theorem test_witness_spinWaitHasNoPollLimit :
    (polling .init [Config.rawSentinel, Config.rawSentinel, 5] [7, 2000, 2001]).rawIn =
      [7, 2000].map (fun (_ : Millis) => Config.rawSentinel) ++ [5] ∧
    (polling .init [Config.rawSentinel, Config.rawSentinel, 5] [7, 2000, 2001]).acquiring = some .init ∧
    (∀ p ∈ [(7 : Millis), 2000], elapsed p (polling .init [Config.rawSentinel] []).tReq ≤ 2000#32) :=
  ⟨rfl, rfl, by simp [elapsed, polling, fresh, State.reset]⟩

/-- One state for each clause: INIT on a valid reading, INIT and UPDATE too late by 1 ms, UPDATE with a valid re-read
and with the sentinel as the re-read. -/
theorem test_witness_spinWaitResumesToItsEnd : valid ≠ Config.rawSentinel ∧
    (polling .init [valid, Config.rawSentinel] [2000]).rawIn = [valid, Config.rawSentinel] ∧
    (polling .init [valid, Config.rawSentinel] [2000]).clockIn = [2000] ∧
    (polling .init [Config.rawSentinel] [2001]).rawIn = [Config.rawSentinel] ∧
    (polling .update [Config.rawSentinel] [2001]).acquiring = some .update ∧
    2000#32 < elapsed 2001 (polling .update [Config.rawSentinel] [2001]).tReq ∧
    (polling .update [valid, 353, valid] [13000, 13750]).rawIn = [valid, 353, valid] ∧
    (polling .update [valid, 353, valid] [13000, 13750]).clockIn = [13000, 13750] ∧
    (polling .update [valid, 353, Config.rawSentinel] [13000]).rawIn = [valid, 353, Config.rawSentinel] ∧
    (polling .update [valid, 353, Config.rawSentinel] [13000]).clockIn = [13000] :=
  ⟨valid_ne, rfl, rfl, rfl, rfl, by decide, rfl, rfl, rfl, rfl⟩

/-- A spin-wait that began at 0 and whose next clock reading is 2001. -/
def late : State := polling .update [Config.rawSentinel] [2001]

/-- Times that the readings of `late` tell, whatever the clock answers past the list. -/
def lateTimes : Nat → Nat
  | 0 => 2001
  | n + 1 => lateTimes n + 2 ^ 32 + (clockAt late (n + 1) - BitVec.ofNat 32 (lateTimes n)).toNat

theorem lateTimes_le (n : Nat) : n ≤ lateTimes n := by
  induction n with
  | zero => exact Nat.zero_le _
  | succ n ih => simp only [lateTimes]; omega

theorem test_witness_spinWaitEndsIfTheClockAdvances : late.acquiring = some .update ∧ PollsTellTime late 0 lateTimes ∧
    ClockAdvances lateTimes := by
  refine ⟨rfl, ⟨rfl, ?_, ?_, ?_, ?_⟩, fun b => ⟨b + 1, lateTimes_le _⟩⟩
  · intro n
    cases n with
    | zero => rfl
    | succ n =>
      rw [lateTimes, BitVec.ofNat_add, BitVec.ofNat_add, BitVec.ofNat_toNat, BitVec.setWidth_eq]
      show _ = BitVec.ofNat 32 (lateTimes n) + 0#32 + _
      rw [BitVec.add_zero, BitVec.add_comm, BitVec.sub_add_cancel]
  · intro m n h
    induction h with
    | refl => exact Nat.le_refl _
    | step _ ih => simp only [lateTimes]; omega
  · exact Nat.zero_le _
  · intro n h
    cases n with
    | zero => decide
    | succ n => exact absurd (h 0 (Nat.succ_pos n)) (by decide)

/-- INIT on a valid first reading. -/
def beforeEasyInit : State := { fresh with addrIn := [none], rawIn := [valid, 338], clockIn := [0, 750] }

theorem easyInit : initCommand Config.rawSentinel beforeEasyInit =
    respondOk 0 (initFinish (takeRaw (initBegin beforeEasyInit))) := by
  rw [initCommand, initProc_of_valid (raw := valid) rfl valid_ne, afterAcquisition]

theorem test_witness_acquiredSeedIsRead : exec .init beforeEasyInit = .next (after (exec .init beforeEasyInit)) ∧
    (after (exec .init beforeEasyInit)).lstate = .connected ∧
    (after (exec .init beforeEasyInit)).acquiring = none := by
  refine ⟨rfl, ?_⟩
  show (initCommand Config.rawSentinel beforeEasyInit).lstate = _ ∧
    (initCommand Config.rawSentinel beforeEasyInit).acquiring = _
  rw [easyInit]
  exact ⟨rfl, rfl⟩

theorem test_witness_initFrame : exec .init beforeHardInit = .next (after (exec .init beforeHardInit)) ∧
    exec .init fresh = .next (after (exec .init fresh)) ∧ (after (exec .init fresh)).acquiring = some .init :=
  ⟨rfl, rfl, rfl⟩

theorem test_witness_initDelaysFifteenHundred : beforeEasyInit.addrIn = [none] ∧
    beforeEasyInit.rawIn = [valid, 338] ∧ valid ≠ Config.rawSentinel ∧ beforeEasyInit.clockIn = [0, 750] :=
  ⟨rfl, rfl, valid_ne, rfl⟩

theorem test_witness_elapsedIsTrueTime : 4294967295 ≤ 4294967295 ∧ 4294967295 ≤ 4294967296 + 2000 ∧
    4294967296 + 2000 < 4294967295 + 2 ^ 32 := by decide

theorem test_witness_delaysBoundTheDuration : (([1000, 1750, 1750] : List Nat).getLast? = some 1750) ∧
    DelayAtLeast [.delay 750, .busReset] [1000, 1750, 1750] ∧ DelayExact [.delay 750, .busReset] [1000, 1750, 1750] :=
  ⟨rfl, ⟨by decide, by decide, 1750, rfl⟩, ⟨by decide, by decide, 1750, rfl⟩⟩

theorem test_witness_delaySeparatesReadings :
    ClockMonotone ([] ++ .clockNow 1000 :: .delay 750 :: [.busReset] ++ .clockNow 1751 :: [])
      [1000, 1000, 1750, 1751, 1751] ∧
    DelayAtLeast ([] ++ .clockNow 1000 :: .delay 750 :: [.busReset] ++ .clockNow 1751 :: [])
      [1000, 1000, 1750, 1751, 1751] ∧
    Transaction.busRequestConversion ∉ [Transaction.busReset] := by
  refine ⟨⟨⟨⟨?_, by decide⟩, ⟨nofun, by decide⟩, ⟨nofun, by decide⟩, ⟨?_, by decide⟩, 1751, rfl⟩, ?_⟩,
    ⟨by decide, by decide, by decide, by decide, 1751, rfl⟩, by simp⟩
  · rintro _ ⟨⟩
    rfl
  · rintro _ ⟨⟩
    rfl
  · intro i j x y hij hi hj _
    match j with
    | 0 => omega
    | 1 => simp at hj
    | 2 => simp at hj
    | 3 =>
      match i with
      | 0 => decide
      | 1 => simp at hi
      | 2 => simp at hi
    | j + 4 => simp at hj

/-- A connected sensor with `n` valid UPDATEs to come, the clock standing at 0. -/
structure Ticking (n : Nat) (s : State) : Prop where
  lstate : s.lstate = .connected
  acquiring : s.acquiring = none
  tReq : s.tReq = 0
  addr : s.addr = Config.cfgAddr
  commands : s.commands = List.replicate n 0x20000
  rawIn : s.rawIn = List.replicate n valid
  clockIn : s.clockIn = List.replicate (2 * n) 0

/-- The transactions of one such UPDATE. -/
def tickTransactions : List Transaction :=
  [.clockNow 0, .busReadRaw Config.cfgAddr valid, .busRequestConversion, .clockNow 0]

theorem ticking_step {n : Nat} {s : State} (h : Ticking (n + 1) s) (hc : s.cnt ≠ 0) :
    ∃ t, step s = .next t ∧ Ticking n t ∧ t.cnt = (if s.cnt = 1 then 30 else s.cnt - 1) ∧
      t.trace = s.trace ++ tickTransactions ∧
      ∃ d, opsOf .slope t.fed = if s.cnt = 1 then .addDouble d :: opsOf .slope s.fed else opsOf .slope s.fed := by
  obtain ⟨hl, ha, ht, haddr, hcm, hr, hk⟩ := h
  rw [List.replicate_succ] at hcm hr
  rw [Nat.mul_add, List.replicate_succ, List.replicate_succ] at hk
  refine ⟨updateCommand Config.rawSentinel { s with commands := List.replicate n 0x20000 }, ?_, ?_⟩
  · rw [step, fetch_word ha hcm]
    rfl
  have hra : rawAnswer s = valid := rawAnswer_of_cons hr
  have hca : clockAnswer s = 0 := clockAnswer_of_cons hk
  have hup := updateCommand_of_valid (s := { s with commands := List.replicate n 0x20000 }) hl
    (show ¬ 5000#32 < elapsed (clockAnswer s) s.tReq by rw [hca, ht]; decide) hr valid_ne
  have h0 : s.cnt = 1 ↔ counterAfter s.cnt = 0#8 := (counterAfter_eq_zero hc).symm
  have hd : s.cnt - 1 = counterAfter s.cnt := (counterAfter_of_ne_zero hc).symm
  rw [hup]
  refine ⟨⟨?_, ?_, ?_, ?_, ?_, ?_, ?_⟩, ?_, ?_, ?_⟩
  · simp [updateFeed, hl]
  · simp [updateFeed, ha]
  · simp [updateFeed, clockAnswer, hk]
  · simp [updateFeed, haddr]
  · simp [updateFeed]
  · simp [updateFeed, hr]
  · simp [updateFeed, hk]
  · simp only [h0, hd]
    by_cases h1 : counterAfter s.cnt = 0#8 <;> simp [updateFeed, h1]
  · simp [updateFeed, rawAnswer, hr, haddr, clockAnswer, hk, tickTransactions]
  · refine ⟨sub32 (Config.F.readOutputDouble (Config.F.add s.filtSlow (rescaleSat valid))) s.ref, ?_⟩
    simp only [h0]
    by_cases h1 : counterAfter s.cnt = 0#8 <;> simp [updateFeed] <;> simp [slopeDelta, h1]

/-- As many valid UPDATEs as CNT has to go before it fires. -/
theorem ticking_run (k m : Nat) (hk : k < 30) (s : State) (h : Ticking (k + m) s)
    (hc : s.cnt = BitVec.ofNat 8 (k + 1)) :
    ∃ t, Host.Core.run core k s = .next t ∧ Ticking m t ∧ t.cnt = 1 ∧
      t.trace = s.trace ++ (List.replicate k tickTransactions).flatten ∧ opsOf .slope t.fed = opsOf .slope s.fed := by
  induction k generalizing s with
  | zero => exact ⟨s, rfl, by simpa using h, hc, by simp, rfl⟩
  | succ k ih =>
    have hv : s.cnt.toNat = k + 2 := by simp [hc]; omega
    obtain ⟨t, hst, ht, htc, htt, d, htd⟩ := ticking_step (n := k + m) (by rwa [Nat.succ_add] at h)
      fun e => by rw [e] at hv; simp at hv
    have h1 : s.cnt ≠ 1 := fun e => by rw [e] at hv; simp at hv
    rw [if_neg h1] at htc htd
    obtain ⟨u, hu, hum, huc, hut, hud⟩ :=
      ih (by omega) t ht (by rw [htc, hc]; apply BitVec.eq_of_toNat_eq; simp; omega)
    exact ⟨u, by rw [run_succ k hst, hu], hum, huc, by simp [hut, htt, List.replicate_succ], hud.trans htd⟩

/-- Before a fire: 30 ticks since the acquisition, none fired, and 31 more valid UPDATEs to come. -/
def beforeFire : State :=
  { connected with
    cnt := 1, tReq := 0
    fed := seeded ++ List.replicate 30 (.fast, .add 0x2A80) ++ List.replicate 30 (.slow, .add 0x2A80)
    commands := List.replicate 31 0x20000, rawIn := List.replicate 31 valid, clockIn := List.replicate 62 0 }

/-- Times for 31 such UPDATEs one second apart. -/
def tickingTimes : List Nat := ((List.range 31).map fun i => List.replicate 4 (1000 * i)).flatten ++ [30000]

/-- The times of the ticks among them. -/
theorem tickingTimes_ticks :
    tickTimes (List.replicate 31 tickTransactions).flatten tickingTimes = (List.range 31).map (1000 * ·) := rfl

theorem test_witness_cadenceSpansTheDecimation :
    ∃ (s u v w : State) (n : Nat) (new : List Transaction) (times : List Nat),
      ScheduleInvariant s ∧ AcquisitionInvariant s ∧ Fires s u ∧ Host.Core.run core n u = .next v ∧
      inputsOf (opsOf .slope v.fed) = inputsOf (opsOf .slope u.fed) ∧ Fires v w ∧ w.trace = s.trace ++ new ∧
      times.length = new.length + 1 ∧ CadenceOneSecond new times := by
  have h0 : Ticking 31 beforeFire := ⟨rfl, rfl, rfl, rfl, rfl, rfl, rfl⟩
  obtain ⟨u, hsu, hu, huc, hut, d, hud⟩ := ticking_step h0 (by decide)
  obtain ⟨v, huv, hv, hvc, hvt, hvd⟩ := ticking_run 29 1 (by omega) u hu huc
  obtain ⟨w, hvw, -, -, hwt, d', hwd⟩ := ticking_step hv (by rw [hvc]; decide)
  rw [if_pos hvc] at hwd
  refine ⟨beforeFire, u, v, w, 29, (List.replicate 31 tickTransactions).flatten, tickingTimes, fun _ => ⟨rfl, rfl⟩,
    ⟨fun k => ?_, fun _ => by decide, fun h => absurd h (by decide), fun h => absurd h (by decide)⟩,
    ⟨hsu, d, hud⟩, huv, by rw [hvd], ⟨hvw, d', hwd⟩, ?_, rfl, ?_⟩
  · cases k <;> rfl
  · rw [hwt, hvt, hut]
    rfl
  · intro i a b ha hb
    rw [tickingTimes_ticks] at ha hb
    simp only [List.getElem?_map, Option.map_eq_some_iff, List.getElem?_eq_some_iff, List.getElem_range] at ha hb
    omega

theorem test_witness_updateNeedsInit : fresh.lstate = .uninitialized := by decide

/-- R251: exactly 5000 ms is not stale, 5001 is (2.5). -/
theorem test_witness_staleRequestsAreReissued : { gone with clockIn := [8500, 0] }.clockIn = [8500, 0] ∧
    elapsed 8500 gone.tReq ≤ 5000#32 ∧ { gone with clockIn := [8501, 8502] }.clockIn = [8501, 8502] ∧
    5000#32 < elapsed 8501 gone.tReq := by decide

theorem test_witness_updateNormalTick : connected.lstate = .connected ∧ elapsed 6750 connected.tReq ≤ 5000#32 ∧
    { connected with rawIn := [valid] }.rawIn = [valid] ∧ valid ≠ Config.rawSentinel ∧ connected.cnt ≠ 0 ∧
    { connected with cnt := 1 }.cnt ≠ 0 := ⟨rfl, by decide, rfl, valid_ne, by decide, by decide⟩

/-- A connected sensor with an old request and a valid reading. -/
def beforeStaleTick : State := { connected with rawIn := [valid], clockIn := [6751, 6752, 7600] }

theorem test_witness_updateFeedsAValidReading : beforeStaleTick.lstate = .connected ∧
    (updateStale beforeStaleTick).rawIn = [valid] ∧ valid ≠ Config.rawSentinel ∧
    (updateStale beforeStaleTick).clockIn = [7600] := ⟨rfl, rfl, valid_ne, by decide⟩

/-- The sentinel, fresh and stale requests, on the transition and after it (P2). -/
theorem test_witness_updateReportsALostSensorOnce :
    { connected with rawIn := [Config.rawSentinel], clockIn := [4500] }.lstate ≠ .uninitialized ∧
    (updateStale { connected with rawIn := [Config.rawSentinel], clockIn := [4500] }).rawIn = [Config.rawSentinel] ∧
    { gone with rawIn := [Config.rawSentinel], clockIn := [9500, 9500] }.lstate ≠ .uninitialized ∧
    (updateStale { gone with rawIn := [Config.rawSentinel], clockIn := [9500, 9500] }).rawIn =
      [Config.rawSentinel] := ⟨by decide, rfl, by decide, rfl⟩

/-- A reconnect that finds the device at once, with `raw` as the re-read (P2, P6). -/
def beforeReread (raw : Raw) : State :=
  { gone with tReq := 20000, addrIn := [none], rawIn := [valid, valid, 353, raw]
              clockIn := [21000, 23000, 23750, 23751] }

/-- What its acquisition leaves. -/
def reacquired (raw : Raw) : State :=
  initFinish (takeRaw (initBegin (delay 2000 (takeRaw (updateStale (beforeReread raw))))))

theorem reacquired_eq (raw : Raw) :
    initProc Config.rawSentinel (delay 2000 (takeRaw (updateStale (beforeReread raw)))) = .done (reacquired raw) := by
  unfold reacquired
  exact initProc_of_valid (raw := valid) (rs := [353, raw]) (by simp [beforeReread]) valid_ne

theorem test_witness_updateReconnects : (beforeReread valid).lstate = .disconnected ∧
    (updateStale (beforeReread valid)).rawIn = [valid, valid, 353, valid] ∧ valid ≠ Config.rawSentinel ∧
    initProc Config.rawSentinel (delay 2000 (takeRaw (updateStale (beforeReread valid)))) = .done (reacquired valid) ∧
    (reacquired valid).lstate = .connected ∧ (reacquired valid).rawIn = [valid] ∧
    (reacquired valid).clockIn = [23751] := ⟨rfl, rfl, valid_ne, reacquired_eq valid, rfl, rfl, rfl⟩

/-- A reconnect whose acquisition times out. -/
def beforeFailed : State :=
  { gone with tReq := 20000, addrIn := [none], rawIn := [valid, Config.rawSentinel], clockIn := [21000, 23000, 25001] }

/-- What its acquisition leaves. -/
def failed : State :=
  { takeClock (takeRaw (initBegin (delay 2000 (takeRaw (updateStale beforeFailed))))) with lstate := .disconnected }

## What to do
Transcribe the lines above between the line holding "step _ ih => simp only [lateTimes]; omega" and the line holding "(after (exec .init beforeEasyInit)).lstate", inclusive, exactly as they stand and with nothing added.

## Solution to this problem
    | step _ ih => simp only [lateTimes]; omega
  · exact Nat.zero_le _
  · intro n h
    cases n with
    | zero => decide
    | succ n => exact absurd (h 0 (Nat.succ_pos n)) (by decide)

/-- INIT on a valid first reading. -/
def beforeEasyInit : State := { fresh with addrIn := [none], rawIn := [valid, 338], clockIn := [0, 750] }

theorem easyInit : initCommand Config.rawSentinel beforeEasyInit =
    respondOk 0 (initFinish (takeRaw (initBegin beforeEasyInit))) := by
  rw [initCommand, initProc_of_valid (raw := valid) rfl valid_ne, afterAcquisition]

theorem test_witness_acquiredSeedIsRead : exec .init beforeEasyInit = .next (after (exec .init beforeEasyInit)) ∧
    (after (exec .init beforeEasyInit)).lstate = .connected ∧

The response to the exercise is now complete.